School districts across the nation have implemented initiatives to expand Advanced Placement course offerings — high-level courses that offer students the opportunity to earn college credit in high school — to groups with limited access to academic resources, including Black, Hispanic, low-income and aspiring first-generation college students. In spring 2013, the state of Washington passed legislation that encourages students who meet a state threshold on state standardized exams or similar tests to enroll in Advanced Placement courses. Michigan, on the other hand, isn’t doing enough to encourage diverse and low-income students to enroll in AP courses. At the district, state and federal levels, more action needs to be taken to encourage a diverse group of students to enroll in these classes as well as make it more economically feasible for them to take AP exams in preparation.

There are a number of barriers that may discourage students from taking AP classes. Many districts mandate AP enrollment requirements, such as teacher recommendations and extremely high test scores, which can discourage the academically underserved. According to a report from The Education Trust, only 6 percent of Black students are enrolled in the AP program, which is is almost half of the 11.7-percent national average of AP participants. Low-income students make up just 5.5 perfect of the participants, and they are are three times less likely to enroll in an AP course than those from higher-income families.

The barriers to entry for AP classes should be lowered. Opponents argue that content may have to be “watered down” because for the benefit of unprepared students. While this sentiment may be true in some cases, research conducted by the College Board challenges this assumption. When analyzing data from 690,000 high-school graduates in 2012, the College Board found that 75 percent of American Indian students, 66 percent of Hispanic students and 72 percent of Black students whose PSAT scores showed that they had the potential to be successful in an AP math course weren’t enrolled. Other studies show that both diverse low-income students and students of color who enroll in AP classes perform well, even when the requirements to take these classes are significantly lowered.

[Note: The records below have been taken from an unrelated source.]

/-- Slots hold what R90 gives them, a link fills one slot at a time (R91), no two slots of a link hold one target (R92),
and a lead history holds at most 64 leads of 1 to 16 (R96). -/
def StoreOk (s : State) : Prop :=
  PortsHeld s
  ∧ (∀ i : SlotId, SlotOk s i)
  ∧ (∀ l : Link, BodyOk (s.ports.get l))
  ∧ (∀ (l : Link) (i j : SlotIndex), (s.slot ⟨l, i⟩).isFilling = true → (s.slot ⟨l, j⟩).isFilling = true → i = j)
  ∧ (∀ (l : Link) (i j : SlotIndex), (s.slot ⟨l, i⟩).target.isSome = true →
      (s.slot ⟨l, i⟩).target = (s.slot ⟨l, j⟩).target → i = j)
  ∧ (∀ l : Link, (s.store.get l).leads.length ≤ leadPlaces ∧ ∀ n ∈ (s.store.get l).leads, 1 ≤ n ∧ n ≤ 16)

/-! ### Outputs, viewers and standby (R98, R127, R131 to R138, R142, R144, R148, R180) -/

/-- A route record within the ranges of R127, as R128 accepts it. -/
def Route.ok (r : Route) : Prop :=
  r.settle ≤ 60 ∧ 1 ≤ r.threshold ∧ r.threshold ≤ 8 ∧ 2 ≤ r.holdover ∧ r.holdover ≤ 250 ∧ r.fadeIn ≤ 250
  ∧ r.fadeOut ≤ 250 ∧ r.douserDelay ≤ 60000 ∧ r.douserOpen ≤ 5000 ∧ r.threshold ≤ r.holdover
  ∧ (r.primary = none → r.backup = none) ∧ (r.backup ≠ none → r.backup ≠ r.primary)

/-- What an output that shows nothing holds. -/
def Controller.showsNothing (c : Controller) : Prop := c.role = none ∧ c.held = none ∧ c.ws = 0 ∧ c.starved = 0

/-- What an output that shows a frame holds: a role whose link the route names, a held slot, and its request released. -/
def Controller.showsFrame (c : Controller) : Prop :=
  (∃ role, c.role = some role ∧ c.route.link role ≠ none) ∧ c.held.isSome = true ∧ c.douser = false
  ∧ c.douserTimer = none ∧ c.openTimer = .stopped

/-- The record would change the primary of an output that is not DARK, or the backup of one that shows it (R128). -/
def changesShown (r : Route) (c : Controller) : Bool :=
  c.state != .dark && (r.primary != c.route.primary || (c.role == some .backup && r.backup != c.route.backup))

/-- An output in each of its states; a pending route would still pass the NOT_DARK test of R128. -/
def Controller.ok (c : Controller) : Prop :=
  c.route.ok ∧ (∀ r ∈ c.pendingRoute, r.ok ∧ changesShown r c = false) ∧
    match c.state with
    | .dark => c.showsNothing ∧ c.openTimer = .stopped ∧ (c.douser = true → c.douserTimer = none)
    | .opening => c.showsNothing ∧ c.openTimer ≠ .stopped ∧ c.douser = false ∧ c.douserTimer = none
    | .live => c.showsFrame ∧ c.ws = 1 ∧ c.starved = 0
    | .holding => c.showsFrame ∧ c.ws = 1 ∧ 1 ≤ c.starved ∧ c.starved < 250
    | .fadingIn => c.showsFrame ∧ 0 < c.ws ∧ c.ws < 1 ∧ c.starved < 250
    | .fadingOut => c.showsFrame ∧ 0 < c.ws ∧ c.ws < 1 ∧ c.starved ≤ 250

/-- The output is a viewer of the slot. -/
def Slot.viewedBy (o : Out) : Slot → Bool
  | .complete _ v => v.get o
  | .free | .filling _ => false

/-- The output's douser timer runs only without a pattern, and the slots it views are the one it holds. -/
def OutputOk (s : State) (o : Out) : Prop :=
  (s.controllers.get o).ok
  ∧ ((s.part.patterns.get o).isSome = true → (s.controllers.get o).douserTimer = none)
  ∧ ∀ i : SlotId, ((s.slot i).viewedBy o = true ↔ (s.controllers.get o).held = some i)

/-- A DARK output whose request is released has a douser timer that will assert it, or a pattern on it (section 7.2).
Every event keeps this but SOFT_RESET, which ends the pattern and leaves the controller as it was (R149, log entry 10).
-/
def DouserTimed (s : State) (o : Out) : Prop :=
  (s.controllers.get o).state = .dark → (s.controllers.get o).douser = false →
    (s.controllers.get o).douserTimer.isSome = true ∨ (s.part.patterns.get o).isSome = true

/-- The outputs are DARK with their requests asserted, every slot is FREE and no pattern is on. -/
def AllDark (s : State) : Prop :=
  (∀ o : Out, (s.controllers.get o).isDark = true ∧ (s.controllers.get o).douser = true
    ∧ s.part.patterns.get o = none)
  ∧ ∀ i : SlotId, (s.slot i).isFree = true

/-- No command waits in the engine and no link is in use. -/
def LinksOff (s : State) : Prop :=
  ∀ l : Link, s.engine.commands.get l = [] ∧ (s.ports.get l).state = .off ∧ (s.ports.get l).frame = .none

/-- The part in each of its states, with the idle timer of R182. -/
def PartOk (s : State) : Prop :=
  s.part.standbyDelay ≤ 3600
  ∧ s.part.idleTimer.isSome = idleCondition s
  ∧ match s.part.state with
    | .initializing => AllDark s ∧ LinksOff s ∧ s.part.decoder = ServiceDecoder.reset ∧ s.part.service = .none
    | .standby _ | .waking _ => AllDark s
    | .ready => True

def OutputsOk (s : State) : Prop := PartOk s ∧ ∀ o : Out, OutputOk s o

There are benefits to having a more diverse group of students in classroom settings. A University study conducted from 1990 to 1994 states that students who interact with a diverse group of peers in both informal and classroom settings show the greatest “engagement in active thinking, growth in intellectual engagement, and growth in intellectual and academic skills.”

In 2013, Michigan’s AP program participation was lower than the national average. Furthermore, Michigan should look into passing legislation similar to that of Washington’s, lowering the threshold on standardized tests. As of April 2013, educational representatives of Washington have been in favor of the legislation because it has engendered “incredible benefits,” such as an increase in AP exam enrollment for students.

Efforts to make AP tests more affordable for low-income students are lacking. For example, the Michigan Department of Education has fortunately received a federal AP Test Fee Reduction Grant for the past 11 years, but this year the grant has been held up by the federal government — Michigan may not end up acquiring the grant at all. This grant is very important for all students to get credit for college courses and save money, and for those who hadn’t considered it, to make higher education a more realistic prospect. Congress needs to make this issue a priority.

With a combined effort from districts around the University as well as the state and federal government, acceptance into AP classes for a wider range of students of diverse backgrounds can become a reality, and AP exams will become more economically feasible for students. By doing so, students — as well as the classes themselves — will greatly benefit.